Total with shipping was shy of $17.00

Checked it out, . . . it's the real deal.

May God bless,
Dwight


----------



## Swedishsocialist (Jan 16, 2015)

dwight55 said:


> I got mine on Ebay
> 
> Combat Application Tourniquet (C-A-T) - Tactical Black 29.00 MSRP!
> Item price	$13.50
> ...


have you tried it and is it an ok product?


----------



## paraquack (Mar 1, 2013)

Thanks!


----------



## dwight55 (Nov 9, 2012)

Swedishsocialist said:


> have you tried it and is it an ok product?


What I did was check it against the mfg. web site, . . . made sure it was not a ching-chong knockoff, . . .

But, no, . . . did not put it on my arm and simulate a gun shot wound.

All the parts and pieces are exactly as the mfg said it should be.
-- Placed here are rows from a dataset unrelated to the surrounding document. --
-- ==== Sys2Proof/Laws/Ops.lean ====
section
/-! SUPPORT. What each shared operation and each part of a command can do, said once. -/

namespace Sys2Proof.Machine

theorem inBounds_iff (w h : BitVec 16) (x y : Int) :
    inBounds w h x y = true ↔ 0 ≤ x ∧ x < w.toNat ∧ 0 ≤ y ∧ y < h.toNat := by
  simp [inBounds]

theorem clipNonEmpty_iff (c : Clip) :
    clipNonEmpty c = true ↔ c.left < c.right ∧ c.top < c.bottom := by
  simp [clipNonEmpty]

/-- A plotted pixel: one cell of the surface, or nothing. -/
theorem plot_cases (x y : Int) (s : State) :
    (onSurface s x y = true ∧
      plot x y s = surfWrite (pixelAddr s.w x y) (pixelValue s.color) s) ∨
    (onSurface s x y = false ∧ plot x y s = s) := by
  unfold plot
  split
  · rename_i h; exact .inl ⟨h, rfl⟩
  · rename_i h; exact .inr ⟨by simpa using h, rfl⟩

/-- The start of a RECT. -/
theorem startRect_cases (s : State) :
    (clipNonEmpty (clipOf s) = true ∧
      startRect s = setPhase .rect (setPosition (clipOf s).left (clipOf s).top s)) ∨
    (clipNonEmpty (clipOf s) = false ∧ startRect s = setPhase .idle s) := by
  unfold startRect
  split
  · rename_i h; exact .inl ⟨h, rfl⟩
  · rename_i h; exact .inr ⟨by simpa using h, rfl⟩

/-- The three ways a RECT goes on. -/
theorem rectAdvance_cases (s : State) :
    (s.cx.toInt + 1 < (clipOf s).right ∧
      rectAdvance s = setPosition (s.cx.toInt + 1) s.cy.toInt s) ∨
    ((clipOf s).right ≤ s.cx.toInt + 1 ∧ s.cy.toInt + 1 < (clipOf s).bottom ∧
      rectAdvance s = setPosition (clipOf s).left (s.cy.toInt + 1) s) ∨
    ((clipOf s).right ≤ s.cx.toInt + 1 ∧ (clipOf s).bottom ≤ s.cy.toInt + 1 ∧
      rectAdvance s = setPhase .idle s) := by
  unfold rectAdvance
  split
  · rename_i h; exact .inl ⟨h, rfl⟩
  · rename_i h
    split
    · rename_i h'; exact .inr (.inl ⟨not_lt.1 h, h', rfl⟩)
    · rename_i h'; exact .inr (.inr ⟨not_lt.1 h, not_lt.1 h', rfl⟩)

/-- The two ways a LINE goes on. -/
theorem lineAdvance_cases (s : State) :
    (s.cx = s.a2 ∧ s.cy = s.a3 ∧ lineAdvance s = setPhase .idle s) ∨
    (¬(s.cx = s.a2 ∧ s.cy = s.a3) ∧
      lineAdvance s = setWalker (advance (segmentOf s) (walkerOf s)) s) := by
  unfold lineAdvance
  split
  · rename_i h; exact .inl ⟨h.1, h.2, rfl⟩
  · rename_i h; exact .inr ⟨h, rfl⟩

/-- A RECT run step answers a next state exactly where its pixel is on the surface. -/
theorem rectRun_cases (s : State) :
    (onSurface s s.cx.toInt s.cy.toInt = true ∧
      rectRun s = .next (rectAdvance (setPixel s.cx.toInt s.cy.toInt s.color s))) ∨
    (onSurface s s.cx.toInt s.cy.toInt = false ∧ rectRun s = .fault .setPixelOffSurface) := by
  unfold rectRun
  split
  · rename_i h; exact .inl ⟨h, rfl⟩
  · rename_i h; exact .inr ⟨by simpa using h, rfl⟩

/-- A RECT's way on writes the position or PHASE and nothing else. -/
theorem rectAdvance_frame (s : State) :
    rectAdvance s =
      { s with cx := (rectAdvance s).cx, cy := (rectAdvance s).cy,
               phase := (rectAdvance s).phase } := by
  obtain ⟨-, h⟩ | ⟨-, -, h⟩ | ⟨-, -, h⟩ := rectAdvance_cases s <;> rw [h] <;> rfl

/-- A LINE's way on writes the walker or PHASE and nothing else. -/
theorem lineAdvance_frame (s : State) :
    lineAdvance s =
      { s with cx := (lineAdvance s).cx, cy := (lineAdvance s).cy, err := (lineAdvance s).err,
               phase := (lineAdvance s).phase } := by
  obtain ⟨-, -, h⟩ | ⟨-, h⟩ := lineAdvance_cases s <;> rw [h] <;> rfl

/-- The start of a RECT writes the position and PHASE and nothing else. -/
theorem startRect_frame (s : State) :
    startRect s =
      { s with cx := (startRect s).cx, cy := (startRect s).cy, phase := (startRect s).phase } := by
  obtain ⟨-, h⟩ | ⟨-, h⟩ := startRect_cases s <;> rw [h] <;> rfl

theorem startRect_phase (s : State) : (startRect s).phase = .rect ∨ (startRect s).phase = .idle := by
  obtain ⟨-, h⟩ | ⟨-, h⟩ := startRect_cases s <;> rw [h] <;> simp

theorem rectAdvance_phase {s : State} (hp : s.phase = .rect) :
    (rectAdvance s).phase = .rect ∨ (rectAdvance s).phase = .idle := by
  obtain ⟨-, h⟩ | ⟨-, -, h⟩ | ⟨-, -, h⟩ := rectAdvance_cases s <;> rw [h] <;> simp [hp]

theorem lineAdvance_phase {s : State} (hp : s.phase = .line) :
    (lineAdvance s).phase = .line ∨ (lineAdvance s).phase = .idle := by
  obtain ⟨-, -, h⟩ | ⟨-, h⟩ := lineAdvance_cases s <;> rw [h] <;> simp [hp]

/-- Every 32-bit operand, as an integer, is in the signed range. -/
theorem word_toInt_range (x : Word) : -2147483648 ≤ x.toInt ∧ x.toInt ≤ 2147483647 := by
  have h1 := BitVec.le_two_mul_toInt (x := x)
  have h2 := BitVec.two_mul_toInt_lt (x := x)
  omega

/-- An integer in the signed range is kept by the 32-bit registers. -/
theorem ofInt_toInt_of_range {x : Int} (h1 : -2147483648 ≤ x) (h2 : x ≤ 2147483647) :
    (BitVec.ofInt 32 x).toInt = x := by
  rw [BitVec.toInt_ofInt_eq_self] <;> simp <;> omega

/-- What a host step that has a next state does. -/
theorem hostStep_cases {h : HostStep} {s t : State} (ht : hostStep h s = .next t) :
    (∃ cmd, h = .offer cmd ∧ t = setOffer cmd s) ∨
    (h = .withdraw ∧ t = clearOffer s) ∨
    (∃ addr v, h = .writeCell addr v ∧ s.phase = .idle ∧ addr < cellCount s.w s.h ∧
      t = surfWrite addr v s) ∨
    (∃ addr, h = .readCell addr ∧ addr < cellCount s.w s.h ∧
      t = observe (.cell addr (surfRead s addr)) s) ∨
    (∃ r, h = .readReg r ∧ t = observe (.reg r (readHostReg r s)) s) ∨
    (h = .reset ∧ t = resetUnit s) := by
  cases h with
  | offer cmd => exact .inl ⟨cmd, rfl, by simpa [hostStep] using ht.symm⟩
  | withdraw => exact .inr (.inl ⟨rfl, by simpa [hostStep] using ht.symm⟩)
  | writeCell addr v =>
    simp only [hostStep, hostWriteCell] at ht
    split at ht
    · rename_i hi
      split at ht
      · rename_i hlt
        exact .inr (.inr (.inl ⟨addr, v, rfl, hi, hlt, by simpa using ht.symm⟩))
      · cases ht
    · cases ht
  | readCell addr =>
    simp only [hostStep, hostReadCell] at ht
    split at ht
    · rename_i hlt
      exact .inr (.inr (.inr (.inl ⟨addr, rfl, hlt, by simpa using ht.symm⟩)))
    · cases ht
  | readReg r =>
    exact .inr (.inr (.inr (.inr (.inl ⟨r, rfl, by simpa [hostStep, hostReadReg] using ht.symm⟩))))
  | reset => exact .inr (.inr (.inr (.inr (.inr ⟨rfl, by simpa [hostStep] using ht.symm⟩))))

end Sys2Proof.Machine
end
I did check the guy I got it from, he is all out now, . . . but I would think there are others. I only got one, . . . for my BOB.

May God bless,
Dwight


----------



## Kauboy (May 12, 2014)

Be sure to check out the post from @MaterielGeneral on counterfeits before you pull the trigger on one.

http://www.prepperforums.net/forum/...redness/69417-counterfit-cat-tourniquets.html

Good info there. You don't want to find out too late that your life-saving device is not up to snuff.


----------



## MaterielGeneral (Jan 27, 2015)

Yep, Ask and make sure it is a North American​ Rescue.

I bought a Chinese model for training purposes so I am not abusing my real deal. The Chinese nock off was $6.00 shipped. It's actually pretty decent and would work but I am not going to trust my life or families life to a nock off.

Sent from my XT1585 using Tapatalk


----------



## homefire (Apr 20, 2017)

I don't really have any experience or knowledge of tourniquets so I'm glad there are others here that do. I checked out your other thread too @MatherialGeneral, good stuff.


----------



## paraquack (Mar 1, 2013)

Thanks guys/girls.


----------



## yooper_sjd (May 14, 2017)

got two of my old uniform belts for tourniquets, the heavy canvas belt, slider brass buckle. can't see buying one when you can make one. just my input on that.


----------



## paraquack (Mar 1, 2013)

I felt the same way initially about military web belts (retired paramedic) but when I had a 
chance to use and train with the CAT tourniquet, it changed my mind in a heartbeat. 
Only one I've ever seen that you can put on yourself in seconds and have it work. 
I know they are expensive, but look at the alternative.


----------